AWS Bedrock

What it is

Amazon Bedrock is a serverless service providing access to foundation models from multiple providers through a unified API. No infrastructure to manage — just call the API and pay per tokens consumed.

The service abstracts the complexity of deploying and scaling AI models on GPU infrastructure, allowing engineering teams to integrate generative AI capabilities without machine learning operations expertise. Bedrock automatically handles scaling, availability, and model updates.

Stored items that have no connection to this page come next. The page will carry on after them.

-- ==== Sys2Proof/Tests/Slice0.lean ====
section
/-!
SUPPORT. Sys2Proof/Tests/Slice0.lean: ill-formed commands, worked examples of the spec, and for every statement with hypotheses
a theorem that gives, clause by clause, a state and operands that meet them together.
-/

open Sys2Proof Sys2Proof.Machine

namespace Sys2Proof.Tests

set_option Elab.async false

/-- The state after reset with register fields written: each entry gives a field, its index and its value. -/
def regsOf (l : List (Fld × Nat × Nat)) : State := l.foldl (fun s e => s.setReg e.1 e.2.2 e.2.1) State.reset

/-- The state after reset with the rails of field 0 on and its tile at place 0 given. -/
def tileOf (t : Tile) : State := (State.reset.setReg F.FLD_PWR_RAILS 3 0).setTile 0 0 t

/-- An image by its bytes. -/
def imgOf (l : SMap (BitVec 8)) : Img := ⟨⟨0x1000000, l⟩⟩

/-- An image of one ACTIVE field, one section of 4,096 acycles and one entry, with more bytes. -/
def oneSection (l : SMap (BitVec 8)) : Img :=
  imgOf ([(0x28, 2), (0x3C, 1), (0x3E, 1), (0x49, 0x10), (0x59, 0x20)] ++ l ++ [(0x1001, 0x10), (0x1007, 1), (0x1009, 0x10)])

/-- A cell of module 0 by its type and body. -/
def cellTo (type : Nat) (body : List Nat) : Cell := ⟨false, 0, 0, type, 0, 0, 0, 0, body⟩

/-- The state after reset with cells delivered to Base Camp. -/
def cellsOf (l : List Cell) (s : State) : State := { s with bcl := { BcLink.zero with cells := l.map (fun c => (0, c)) } }

/-- A control core in a handler whose next instruction is a word. -/
def coreOf (w : Nat) : CCore :=
  { CCore.zero with
    state := .handler
    imem := SMap.setList 0 [] 0 ((List.range 4).map (fun k => BitVec.ofNat 8 (w / 256 ^ k))) }

/-- A packet from tile 0 to tile 0 without payload: mesh, class and slot. -/
def packetOf (reply : Bool) (cls : BitVec 2) : Packet := ⟨reply, false, 0, 0, cls, 0, 0, 0, []⟩

/-- The state after reset with port 0 in a training state and its contents given. -/
def portOf (state : Nat) (g : HxPort) : State := (State.reset.setReg F.HX_STATUS_STATE state 0).updPort 0 (fun _ => g)

/-- A frame without units. -/
def frameOf (units : List (BitVec 4 × List (BitVec 8))) : Frame := ⟨0, 0, false, false, 0, 0, false, units⟩

/-- The state after reset with a dynamic packet delivered to Base Camp and a request outstanding under identifier 7. -/
def dynsOf (d : Dyn) (s : State) : State := { s with bcl := { BcLink.zero with dyns := [d], waiting := [(7, 0, 2, 0)] } }

/-- The state after reset whose port 0 is UP to the neighbour with coordinates 1. -/
def nextDoor : State := regsOf [(F.HX_STATUS_STATE, 0, 7), (F.HX_STATUS_NVALID, 0, 1), (F.HX_STATUS_NCOORD, 0, 1)]

/-- An image with a rope descriptor of two modules in a row. -/
def ropeOfTwo (l : SMap (BitVec 8)) : Img :=
  imgOf ([(0x13, 1), (0xC9, 0x30)] ++ l ++ [(0x3014, 2), (0x3015, 1), (0x3016, 1), (0x3017, 20), (0x3018, 8)])

/-- The state after reset with the rope member in a state and its rope part given. -/
def ropeOf (state : Nat) (r : Rope) : State := { State.reset.setReg F.BC_ROPE_STATUS_STATE state with rope := r }

/-- A slot that holds a valid capture of an epoch. -/
def slotWith (epoch : Nat) : CkpSlot := { CkpSlot.zero with state := 2, crcOk := true, epoch := epoch }

/-- The state after reset with an image whose field 0 is ACTIVE and the ledger given. -/
def ledgerOf (l : Ledger) : State := { State.reset with image := some (imgOf [(0x28, 2)]), ldg := l }

/-- An open ledger in which session 0, with its posting bit set on port A, is as given. -/
def postedOf (x : Session) : Ledger := { Ledger.zero with state := 1, mapA := 1, sessions := [(0, x)] }

/-- The bytes of slot 1 of session 0 with the first bytes of a descriptor and a valid CRC. -/
def slotOne (head : List Nat) : SMap (BitVec 8) :=
  SMap.setList 0 [] (slotAt 0 1) ((padTo 0xF8 head ++ [0, 0, 0, 0] ++ bytesLe 4 (crc32c (padTo 0xF8 head))).map (BitVec.ofNat 8))

/-- An accepted request of kind RUN. -/
def runReq : Req := ⟨1, 1, 0, 0, 0, 0, 0, [], 0, 0, 0, [], [], none, 0, 0, 0⟩

/-- A record of session 0 with index 0 and token 7. -/
def recAt (place endAcyc : Nat) : Rec := ⟨0, 1, 0, 7, false, false, 0, false, 0, endAcyc, place, false, 0, 0, []⟩

/-- An enabled ring of 64 slots with PROD and CONS at 5. -/
def ringFive : Ring := ⟨true, 0, 64, 0, 0, 5, 5, [], 0, false, []⟩

/-- The responder running with connections given. -/
def spdmOf (l : SMap SpdmConn) : State := { regsOf [(F.BC_BOOT_STAGE, 0, 2)] with trust := { Trust.zero with conns := l } }

/-- The only set bit of 1 is bit 0. -/
theorem onlyBit0 {p : Nat → Prop} (h : p 0) (i : Nat) (hi : bitOf 1 i = true) : p i := by
  cases i with
  | zero => exact h
  | succ n => simp [bitOf, Nat.testBit_succ] at hi
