/-- A single-codeword maintenance write owed or in flight: channel, PSN, codeword, and when in flight its absolute slot,
beat, suspensions and the absolute slot for which it is suspended. -/
structure CwWrite where
  id : Nat
  kind : RewriteKind
  mch : Nat
  psn : Nat
  cw : Codeword
  slot : Option Nat := none
  beat : Nat := 0
  susp : Nat := 0
  suspended : Option Nat := none
deriving DecidableEq, Repr

/-- What a media read is for, once its ladder has ended: a block for a slice (R154), a codeword of a copy (R124, R134, by
source PSN) or of a rebuild (R216, by die number), the sweeper's physical pass (R288, by channel) or a logical one (R289, by
region, 64 for the scan), the repaver's GEN read (R314, by LPN), a block for the barge (R482, by channel), or a block of a page
for the peer (R390, R393, by LPN). -/
inductive ReadUse where
  | fill
  | copy (src : Nat)
  | rebuild (die : Nat)
  | sweep (mch : Nat)
  | logical (region : Nat)
  | repave (lpn : Nat)
  | barge (ch : Nat)
  | page (lpn : Nat)
deriving DecidableEq, Repr

/-- R281. A read whose loss would poison what it reads: its block is taken from the peer first. A sweep asks once all its ladders have
ended, a page for the peer is not asked of the peer, and a barge read halts its channel. -/
def ReadUse.asksPeer : ReadUse → Bool
  | .fill | .copy _ | .rebuild _ | .repave _ => true
  | .sweep _ | .logical _ | .barge _ | .page _ => false

/-- R151-R155, R251, R206. A media read: its kind and purpose, the block (16: parity), the PSN and position, the ladder's step,
the channels read, the reserved absolute slot and whether it suspends a write, whether it waits for a beat without a reservation
(R72, R173), the beat once commanded, the reference codes by channel (R203), the channels whose codewords have come and those that
did not decode, whether the channels of step 3 are re-read at the alternate reference (R202), whether a codeword decoded to a wrong
word (R199), whether a beat was missed (R97), the bits each decode corrected by channel (R199), whether UNCORRECTABLE was recorded for it, its sectors lost on
the datapath (R273), whether its page was dropped meanwhile, so that no request joins it (R313), requests joined, the way or landing
entry it fills, the landing entry whose move it waits for (R26), the decoded block, and the codeword that passed. Step 4 is a read
that ended uncorrectable; step 5 one that waits for the peer's block. -/
structure MediaRead where
  id : Nat
  kind : ReadKind
  use : ReadUse := .fill
  lpn : Nat
  block : Nat
  psn : Nat
  pos : Nat
  step : Nat := 1
  chans : List Nat
  slot : Nat
  suspends : Bool := false
  waits : Bool := false
  beat : Option Nat := none
  refs : Kv Nat := []
  got : List Nat := []
  bad : List Nat := []
  alt : Bool := false
  wrong : Bool := false
  missed : Bool := false
  corrected : Kv Nat := []
  told : Bool := false
  spoiled : BitVec 4 := 0
  apart : Bool := false
  joined : List HostReq := []
  way : Option Nat := none
  entry : Option Nat := none
  after : Option Nat := none
  result : Option (BitVec 2048 × BitVec 4) := none
  word : Option Codeword := none
deriving DecidableEq, Repr

/-- R205, R211, band window. One row band of a channel: NEW_FN, PREV_FN and POS, the dies' temperature sums when each of
the two passes began (TAVG is their average since), and whether REFRESH_OVERDUE was recorded. -/
structure Band where
  newFn : Int := 0
  prevFn : Int := 0
  pos : Nat := 0
  prevSum : Kv Int := []
  newSum : Kv Int := []
  overdue : Bool := false
deriving DecidableEq, Repr

/-- R221, watch list window. A watched stripe of a channel; once step 2 or 3 was needed, whether the codeword has been
rewritten since. -/
structure Watch where
  psn : Nat
  pos : Nat
  bad : Bool := false
  altSeen : Bool := false
  rewritten : Bool := false
deriving DecidableEq, Repr

/-- R214-R229. One media channel: FAILED and PHY_UP, die roles (0–16 a position, 30 free spare, 31 failed), the
position a failed die last served, die temperatures and their sums over frames, deadline-miss frames and step-2 failure frames by die, alternate reads in the window by die and the dies
recorded, counters, plane lifetime writes (die × 4 + plane), bands, the watch list oldest first, rebuild boundaries by
die and positions, and the takeover flag. Roles not listed are the reset roles of MCH_DIE_ROLE. -/
structure Mch where
  failed : Bool := false
  phyUp : Bool := false
  phyLostAt : Option Nat := none
  roles : Kv Nat := []
  was : Kv Nat := []
  temps : Kv Int := []
  tempSum : Kv Int := []
  missFns : List (Nat × Nat) := []
  step2Fns : List (Nat × Nat) := []
  altWin : Kv Nat := []
  altRecorded : List Nat := []
  corr : Nat := 0
  alt : Nat := 0
  recon : Nat := 0
  uncorr : Nat := 0
  wfail : Nat := 0
  planes : Kv Nat := []
  bands : Kv Band := []
  watch : List Watch := []
  rebuild : Kv Nat := []
  rebuilding : List Nat := []
  takeover : Bool := false
  repeats : Nat := 0
deriving DecidableEq, Repr

/-- R224. The repeat guard of one district: PSNs of its last 512 granted host crossings, newest first, the frame of its
last repeat grant, and the channel that keeps it when that is not district mod 18. -/
structure Guard where
  psns : List Nat := []
  lastRepeat : Option Nat := none
deriving DecidableEq, Repr

/-- A rebuild under way (R216): die number, position, target channel, start frame. -/
structure Rebuild where
  die : Nat
  pos : Nat
  dstMch : Nat
  start : Nat
deriving DecidableEq, Repr

/-- The media: codewords written since factory by channel × 2^33 + PSN (unlisted: factory blank, R231), the channels,
crossings, single-codeword writes owed and in flight, media reads, the beats that commanded reads take for their transfers
(channel, absolute slot, beat), the rows written whose settle slot has not passed (PSN, channels, the absolute slot from which they
may be read, R84), the stripes of the internal area that wait to be written with their lines, guards, rebuilds, substitutions due at the next tick
(die, position), degraded die numbers with their positions, die numbers with stripes lost, stripes whose retirement is
blocked, the last copy of the MCH tables with its FN (R563) and of the remap tables (R138), the translation as each Sanitize found it,
newest first (R335: the stripes it wrote blank are not listed), and id counters. -/
structure Media where
  cells : Kv Codeword := []
  mchs : Kv Mch := []
  crossings : List Crossing := []
  rewrites : List CwWrite := []
  reads : List MediaRead := []
  transfers : List (Nat × Nat × Nat) := []
  settling : List (Nat × List Nat × Nat) := []
  internal : Kv (List Codeword) := []
  guards : Kv Guard := []
  rebuilds : List Rebuild := []
  substitute : List (Nat × Nat × Nat) := []
  degraded : List (Nat × Nat) := []
  lost : List Nat := []
  blocked : List Nat := []
  lifeWarned : Bool := false
  lifeEnded : Bool := false
  tableFn : Nat := 0
  tables : Kv Mch := []
  remapSave : Option (Kv BerthEntry × Kv (Nat × Nat)) := none
  wiped : List Xl := []
  nextId : Nat := 0
deriving DecidableEq, Repr

/-! ### Heads: durability, bounds and load (07) -/

/-- R242-R262. The durability side of one head: the FN copies of the commit page, the load figures of the frame now and
of the previous one, DevLoad, the excursion counters with the last excursion, and a Phase 2 flush in progress: its start in
ns, up to which its writes were received, and the last acceptance FN of those so far. -/
structure Head where
  acceptedFn : Nat := 0
  mediaFn : Nat := 0
  pairFn : Nat := 0
  firstFn : Nat := 0
  waitNow : Nat := 0
  waitMax : Nat := 0
  anyWait : Bool := false
  reqMax : Nat := 0
  rwdMax : Nat := 0
  holdSeen : Bool := false
  devload : Nat := 0
  belowSevere : Nat := 64
  exc : Kv Nat := []
  excRow : Nat := 0
  excCauses : BitVec 8 := 0
  excService : Nat := 0
  excFn : Nat := 0
  unexplained : Nat := 0
  unexplainedRow : Nat := 0
  unexplainedNs : Nat := 0
  faultUntil : Nat := 0
  gpf : Option (Nat × Nat) := none
  lfsr : BitVec 32 := 1
deriving DecidableEq, Repr

/-- R275. The source of a poison list record. -/
inductive PoisonSource where
  | external | injected | internal
deriving DecidableEq, Repr

/-- R278. A poison list record: DPA (64 B aligned), length in sectors, source. -/
structure PoisonRec where
  dpa : Nat
  len : Nat
  source : PoisonSource
deriving DecidableEq, Repr

/-- R278-R281, R288-R292, R295. Integrity state: the poison list with its overflow condition and timestamp, blocks being
taken from the peer (LPN × 16 + block), MAC-only failures of the window, blocks at fault level 3 after a second datapath failure, SRAM and
DRAM words awaiting nothing; the sweeper's physical positions (the PSN a channel reads next, and the channels whose band is being rewritten), logical positions and starts by region, logical reads of the frame, and passes; and the management pairs' checkpoints. -/
structure Integrity where
  list : List PoisonRec := []
  overflow : Bool := false
  overflowAt : Nat := 0
  macFails : Nat := 0
  macStorm : Bool := false
  fromPeer : List Nat := []
  failedBlocks : List Nat := []
  sweepPos : Kv Nat := []
  rewriting : List Nat := []
  logicalPos : Kv Nat := []
  logicalStart : Kv Nat := []
  logicalNow : Nat := 0
  mediaPasses : Kv Nat := []
  dramPasses : Nat := 0
  sramPasses : Nat := 0
  dramStart : Nat := 0
  sramStart : Nat := 0
  sweepStart : Kv Nat := []
  behind : List Nat := []
  scan : Option (Nat × Nat) := none
  scanHits : List PoisonRec := []
  ckptA : Nat := 0
  ckptB : Nat := 0
  lockstepA : Option Nat := none
  lockstepB : Option Nat := none
  romA : Bool := false
  romB : Bool := false
deriving DecidableEq, Repr

/-! ### DRAM (11) -/

/-- R407. A held read entry: the request it serves, the channel-local address, that of the metadata line read beside a sector of a mixed
block (R152), the data and poison the slice's order gives it, whether the sector is dirty, and whether the burst was already read once more (R269). -/
structure DrcRead where
  req : HostReq
  addr : Nat
  metaAddr : Option Nat := none
  data : Sector
  poison : Bool
  dirty : Bool
  retried : Bool := false
deriving DecidableEq, Repr

/-- R417. An activation table entry. -/
structure ActEntry where
  row : Nat
  count : Nat
deriving DecidableEq, Repr

/-- R407-R427. One subchannel: read queue, write queue (address and sector), open rows with the time of their last column
command, owed refresh intervals, hot, the ns until which a forced refresh runs and the refreshes of its batch (8: no interval joins it), self-refresh, drift, activation
tables and RFM rolling counts by bank, the erased device, corrections by device and frame, uncorrectable frames, the frame in which training was lost,
the ns until which a refresh withholds every bank and a mitigation or RFM withholds one (R407), and whether a wake owes a drift check (R426). -/
structure DrcSub where
  readQ : List DrcRead := []
  writeQ : List (Nat × Sector) := []
  openRows : Kv (Nat × Nat) := []
  owed : Nat := 0
  hot : Bool := false
  forcedTill : Nat := 0
  batch : Nat := 8
  selfRefresh : Bool := false
  drift : Int := 0
  acts : Kv (Kv ActEntry) := []
  rfm : Kv Nat := []
  erased : Option Nat := none
  corrFns : List (Nat × Nat) := []
  uncorrFns : List Nat := []
  lostAt : Option Nat := none
  idleSince : Nat := 0
  refreshTill : Nat := 0
  busyTill : Kv Nat := []
  woken : Bool := false
deriving DecidableEq, Repr

/-- R424, R433. The training helpers and counters of one DRC: run in progress, ERRORS, error counters by 40 × u + q, step
values in force by set × 65536 + target × 128 + lane. -/
structure DrcTrain where
  busy : Bool := false
  errors : Bool := false
  counters : Kv Nat := []
  steps : Kv Nat := []
  timings : Kv (BitVec 8) := []
deriving DecidableEq, Repr

/-- R400-R433. One DRAM controller: STATE of DRC_STAT (0 off to 7 removed), SPEED, its subchannels, refresh and mitigation
counts, ECC counts, FAILED, training. -/
structure Drc where
  state : Nat := 0
  speed : Nat := 0
  subs : Kv DrcSub := []
  forcedCount : Nat := 0
  mitigations : Nat := 0
  rfmCount : Nat := 0
  corr : Nat := 0
  uncorr : Nat := 0
  failed : Bool := false
  train : DrcTrain := {}
deriving DecidableEq, Repr

/-! ### Power and start-up (15, 16) -/

/-- R527, PWR_RAILS and the rail window. One rail: 0 off, 1 in tolerance, 2 warning, 3 fault; mV now, lowest, highest. -/
structure Rail where
  state : Nat := 0
  mv : Nat := 0
  minMv : Nat := 0
  maxMv : Nat := 0
deriving DecidableEq, Repr

/-- R548-R550. A hold-up flush: cause, the step of R548 reached, whether it ends in HALTED, on the bank, the figures of
the power-fail record at its start, pages destaged, whether the sentinels were offered for rewriting, the fault mask, and whether the SRAM
state was saved. -/
structure Flush where
  cause : Nat
  step : Nat := 1
  halt : Bool := false
  onBank : Bool := false
  incomplete : Bool := false
  uptime : Nat := 0
  dirty : Nat := 0
  destaged : Nat := 0
  vres : Nat := 0
  sentinels : Bool := false
  saved : Bool := false
deriving DecidableEq, Repr

/-- R523-R553. PWR: the state (0 OFF, 1 POWER_UP, 2 OPEN, 3 IDLE, 4 MOORED, 5 FLUSH, 6 POWER_DOWN, 7 HALTED), input and
bank levels, gating with its cause, the class requested by a slot limit, bank measurements in mV, mF, mΩ, the health
test, rails, domains (0 Off, 1 Retained, 2 On; not listed: Off), the first-failure latch, the uptime in ns, the
power-fail sequence, requests that stand, power-up attempts, the flush and its fault mask, the wait for MOORED, the cause the
next cold start reports, whether 12V_MAIN fell while HALTED, the board temperatures at inlet and outlet in °C (R14), and
the controller junction temperatures of the 12 sensors that have been read (R612). -/
structure Pwr where
  state : Nat := 1
  mainOk : Bool := false
  auxOk : Bool := false
  gated : Bool := true
  gateCause : Nat := 0
  gateFn : Nat := 0
  onBank : Bool := false
  cls : Nat := 0
  slotLimit : Nat := 0
  vres : Nat := 0
  cm : Nat := 0
  esr : Nat := 0
  testResult : Nat := 0
  testRunning : Bool := false
  testDue : Bool := false
  monitorFault : Bool := false
  vresFault : Bool := false
  rails : Kv Rail := []
  domains : Kv Nat := [(95, 2)]
  domFailed : List Nat := []
  first : Option (Nat × Nat × Nat × Nat) := none
  uptimeNs : Nat := 0
  pfSeq : Nat := 0
  saveSlot : Nat := 0
  offReq : Bool := false
  attempts : Nat := 0
  flush : Option Flush := none
  faultMask : Nat := 0
  lastReqNs : Nat := 0
  onCause : Nat := 0
  mainFell : Bool := false
  mooring : Bool := false
  inlet : Int := 0
  junctions : Kv Int := []
  outlet : Int := 0
deriving DecidableEq, Repr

Unlike self-hosted solutions, Bedrock operates under AWS's shared responsibility model, where Amazon manages the underlying infrastructure, model maintenance, and physical security, while users maintain control over their data and access configurations.

Loading diagram...

Providers and models

Bedrock offers models from over 15 providers. Prices vary by region and change frequently — always check the official pricing page for current figures.

Provider	Key models	Strengths
Anthropic	Claude Sonnet 4, Claude Haiku 3.5	Code, complex analysis, agents
Amazon	Nova Pro, Nova Lite, Nova Micro	Cost-performance, multimodal
Meta	Llama 4, Llama 3.3 70B	Open-weight, fine-tuning, multilingual
Mistral	Mistral Large 3, Devstral 2	Reasoning, code, efficiency
DeepSeek	DeepSeek v3.2	Low-cost reasoning
Cohere	Rerank 3.5	Search and re-ranking

Converse API

The Converse API is the recommended interface for interacting with models in Bedrock. It provides a unified format that works with all models, eliminating the need for provider-specific message formatting:

import boto3
import json
 
bedrock_runtime = boto3.client('bedrock-runtime')
 
# Unified invocation — works with any model
response = bedrock_runtime.converse(
    modelId='us.anthropic.claude-sonnet-4-20250514-v1:0',
    messages=[
        {
            'role': 'user',
            'content': [{'text': 'What are the advantages of event-driven architectures?'}]
        }
    ],
    inferenceConfig={
        'maxTokens': 1000,
        'temperature': 0.7
    }
)
 
# Structured response
output = response['output']['message']['content'][0]['text']
usage = response['usage']  # inputTokens, outputTokens
print(f"Tokens: {usage['inputTokens']} in, {usage['outputTokens']} out")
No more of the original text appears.